Current Transplant Drugs May Hinder Beta Cell Regeneration
Drugs commonly used to prevent rejection after islet transplant surgery may be inhibiting the natural regeneration of beta cells, JDRF researchers in Israel and Boston have found. The discovery suggests that using different drugs might increase the success of islet replacement by increasing the survival and growth of transplanted insulin-producing cells. The approach might also allow patients to regenerate their own beta cells.
The finding, in mouse experiments, highlights the importance of understanding the effects that immune-based therapies have on insulin-producing cells, both after islet transplants and while blocking the immune attack that causes type 1 diabetes.
Researchers using mice can now study these effects very quickly. This should help to guide the development of new treatments that block the autoimmune attack in type 1 diabetes.
The study also had some important implications for research on regeneration, which focuses on regrowing the beta cells killed by the autoimmune attack. Based on the results, scientists now believe that they may be able to promote regeneration by activating the pathways blocked by the two drugs commonly used in transplants (sirolimus and tacrolimus). The study also revealed that in mice, pancreatic beta cells can spontaneously regenerate under the right conditions - enough to allow a full recovery from diabetes. Many scientists have thought that long periods of high blood sugar affected insulin-producing cells and made regeneration impossible. But the new research shows this isn't true and adds to the evidence that people with longstanding diabetes, not just the newly diagnosed, might be able to benefit from regeneration.
Bone Marrow-Derived Mesenchymal Stem Cells Show Potential to Become Beta Cells
Dr. Shimon Efrat and his team at Tel Aviv University were able to turn bone marrow-derived mesenchymal stem cells into insulin-producing beta cells. Using an approach that involved the Pdx1 gene in combination with tissue culture conditions, the scientists developed a procedure for expanding the mesenchymal stem cells in the laboratory and differentiating them into beta cells.
These findings mean that bone marrow-derived mesenchymal stem cells have the potential to solve the "supply" problem in islet transplantation - a development that would make the treatment more widely available. Mesenchymal stem cells would offer several advantages as a cell source. First, they are relatively easy to obtain from patients. Second, if they were taken from a patient with type 1 diabetes, modified in tissue culture and then returned to the patient, scientists might be able to circumvent one of the most vexing problems in islet transplantation: the immune system attack that occurs when "foreign" tissue is introduced into the body. Because of this, people who undergo the procedure must take powerful and potentially harmful drugs to suppress their immune systems. However, if it were possible to use beta cells derived from mesenchymal stem cells, patients would be free from having to take these drugs because the body would recognize the cells as "self" instead of "foreign."
Embryonic Stem Cells Made Into Glucose-Responsive, Insulin-Secreting Cells
Scientists at the biotechnology company Novocell successfully transformed human embryonic stem cells into a primitive cell line that, when implanted into mice, was able to reverse chemically induced diabetes.
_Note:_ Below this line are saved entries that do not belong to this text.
-- ==== Sys2Proof/Machine/Txn.lean ====
section
/-! DEFINITION. Transactions (R320 to R329, R112): opening, staging, signing, committing, rolling back, and the
program library. -/

namespace Sys2Proof.Machine
open Sys2Proof

/-! ### Entries as data (R321) -/

def Entry_kind (e : Entry) : Nat :=
  match e with
  | .prog _ => 0x01
  | .progLib _ => 0x02
  | .loopDesc _ _ => 0x03
  | .pwrite _ => 0x04
  | .freeze _ _ => 0x05
  | .release _ => 0x06
  | .restart _ => 0x07
  | .principal _ _ _ _ => 0x08
  | .liocfg _ => 0x09
  | .tag _ _ => 0x10
  | .stgcfg _ _ _ => 0x11
  | .slate _ _ => 0x12
  | .netcfg _ _ _ => 0x13
  | .cancfg _ _ _ _ => 0x14
  | .safepar _ => 0x15
  | .mslpar _ => 0x16
  | .mslgen _ => 0x17
  | .keypol _ _ => 0x18
  | .secpol _ _ => 0x19
  | .reserved k _ => k

/-- Kinds that only a transaction of stage 0 holds. -/
def houseKind (e : Entry) : Bool := 0x10 ≤ Entry_kind e && Entry_kind e ≤ 0x19

/-- A register's number within an entry (log entry 17). -/
def regNo (r : RegId) : Nat :=
  match r with
  | .liogen0 => 0x000
  | .liogen1 => 0x001
  | .dicfg n => 0x100 + n
  | .docfg n => 0x200 + n
  | .aicfg n => 0x300 + n
  | .aocfg n => 0x400 + n
  | .enccfg c => 0x500 + c
  | .slatecfg => 0x600
  | .classcfg k => 0x610 + k
  | .stgcfg st i => 0x2000 + st * 8 + i
  | .maccfg m => 0x700 + m
  | .filt m i => 0x710 + m * 8 + i
  | .dscfg u => 0x760 + u
  | .ptpcfg => 0x770
  | .ipcfg i => 0x780 + i
  | .cannbt c => 0x800 + c
  | .candbt c => 0x810 + c
  | .cancfg0 c => 0x820 + c
  | .cancfg1 c => 0x830 + c
  | .cansync c => 0x840 + c
  | .mslgen => 0x900
  | .timecfg => 0x910
  | .almcfg a i => 0x920 + a * 4 + i
  | .keypol i => 0xA00 + i
  | .secpol i => 0xA10 + i
  | .maccount m i => 0x4000 + m * 64 + i
  | .canlost c b => 0x5000 + c * 64 + b
  | .cannd c b => 0x5100 + c * 64 + b

/-- The content of an entry as bytes: an image, a descriptor or a set as it is given, and the other kinds in the
order of their fields (log entry 17). -/
def entryBytes (e : Entry) : List Byte :=
  let w (x : Word) : List Byte := bytesLE 4 x.toNat
  match e with
  | .prog bs => bs
  | .progLib id => w id
  | .loopDesc n d => bytesLE 2 n ++ d
  | .pwrite ws => ws.flatMap (fun x => bytesLE 4 x.1 ++ w x.2)
  | .freeze pt v => bytesLE 4 pt ++ w v
  | .release pt => bytesLE 4 pt
  | .restart b => [b]
  | .principal num key st roles => bytesLE 2 num ++ bytesLE 32 key.toNat ++ bytesLE 2 st ++ bytesLE 2 roles.toNat
  | .liocfg regs => regs.flatMap (fun x => bytesLE 4 (regNo x.1) ++ w x.2)
  | .tag blk t => bytesLE 2 blk ++ bytesLE 2 t.toNat
  | .stgcfg st ws pub => bytesLE 4 st ++ ws.flatMap w ++ pub.flatMap (fun x => bytesLE 4 x.1 ++ w x.2)
  | .slate scfg cls => w scfg ++ cls.flatMap w
  | .netcfg regs devs name =>
    regs.flatMap (fun x => bytesLE 4 (regNo x.1) ++ bytesLE 8 x.2.toNat) ++
      devs.flatMap (fun x => bytesLE 2 x.1 ++ bytesLE 2 x.2.1 ++ x.2.2) ++ name
  | .cancfg c regs devs frames =>
    bytesLE 4 c ++ regs.flatMap (fun x => bytesLE 4 (regNo x.1) ++ w x.2) ++
      devs.flatMap (fun x => bytesLE 4 x.1 ++ x.2) ++ frames.flatMap (fun x => bytesLE 4 x.1 ++ x.2)
  | .safepar set => set
  | .mslpar set => set
  | .mslgen x => w x
  | .keypol a b => w a ++ w b
  | .secpol a b => w a ++ w b
  | .reserved _ content => content

/-- Two entries are for the same target. -/
def sameTarget (a b : Entry) : Bool :=
  match a, b with
  | .prog _, .prog _ => true
  | .prog _, .progLib _ => true
  | .progLib _, .prog _ => true
  | .progLib _, .progLib _ => true
  | .loopDesc n _, .loopDesc m _ => n == m
  | .pwrite x, .pwrite y => x.map (fun e => e.1) == y.map (fun e => e.1)
  | .freeze p _, .freeze q _ => p == q
  | .release p, .release q => p == q
  | .restart _, .restart _ => true
  | .principal n _ _ _, .principal m _ _ _ => n == m
  | .liocfg x, .liocfg y => x.map (fun e => e.1) == y.map (fun e => e.1)
  | .tag n _, .tag m _ => n == m
  | .stgcfg n _ _, .stgcfg m _ _ => n == m
  | .slate _ _, .slate _ _ => true
  | .netcfg x d n, .netcfg y e m =>
    x.map (fun r => r.1) == y.map (fun r => r.1) && d.map (fun r => (r.1, r.2.1)) == e.map (fun r => (r.1, r.2.1)) &&
      n.isEmpty == m.isEmpty
  | .cancfg c x d n, .cancfg e y f m =>
    c == e && x.map (fun r => r.1) == y.map (fun r => r.1) && d.map (fun r => r.1) == f.map (fun r => r.1) &&
      n.map (fun r => r.1) == m.map (fun r => r.1)
  | .safepar _, .safepar _ => true
  | .mslpar _, .mslpar _ => true
  | .mslgen _, .mslgen _ => true
  | .keypol _ _, .keypol _ _ => true
  | .secpol _ _, .secpol _ _ => true
  | .reserved j _, .reserved k _ => j == k
  | _, _ => false

/-- A later entry for the same target replaces the earlier one in its place. -/
def putEntry (e : Entry) (l : List Entry) : List Entry :=
  if l.any (sameTarget e) then l.map (fun x => if sameTarget e x then e else x) else l ++ [e]

/-- An entry grants or withdraws a custodian role. -/
def changesCustody (b : State) (num : Nat) (roles : Half) : Bool :=
  let old : Half := ((b.host.principals.find? (fun p => p.num == num)).map (fun p => p.roles)).getD 0
  (old ^^^ roles) &&& 0x00E0 != 0

/-- A protected entry (R321). -/
def isProtected (b : State) (e : Entry) : Bool :=
  match e with
  | .principal num _ _ roles => changesCustody b num roles
  | .tag _ _ => true
  | .stgcfg _ _ _ => true
  | .safepar _ => true
  | .mslpar _ => true
  | .keypol _ _ => true
  | .secpol _ _ => true
  | _ => false

/-- An entry that needs a full boundary (R36). -/
def needsFull (e : Entry) : Bool :=
  match e with
  | .loopDesc _ _ => true
  | .liocfg _ => true
  | _ => houseKind e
JDRF partly funded the development of the stem cell lines used in this research.
The primitive cells, called pancreatic endoderm, began producing human insulin in the mice after one to three months. The cells were also shown to produce blood levels of C-peptide comparable to those seen in mice transplanted with about 3,000 isolated human islets; they also protected the mice from hyperglycemia.
The study demonstrates that under the right conditions inside the body, human embryonic stem cells can be differentiated down the path to eventually becoming insulin-secreting beta cells. This advance is important not only because of its potential to accelerate progress in understanding the development of insulin-producing beta cells, but also for the field of beta cell replacement.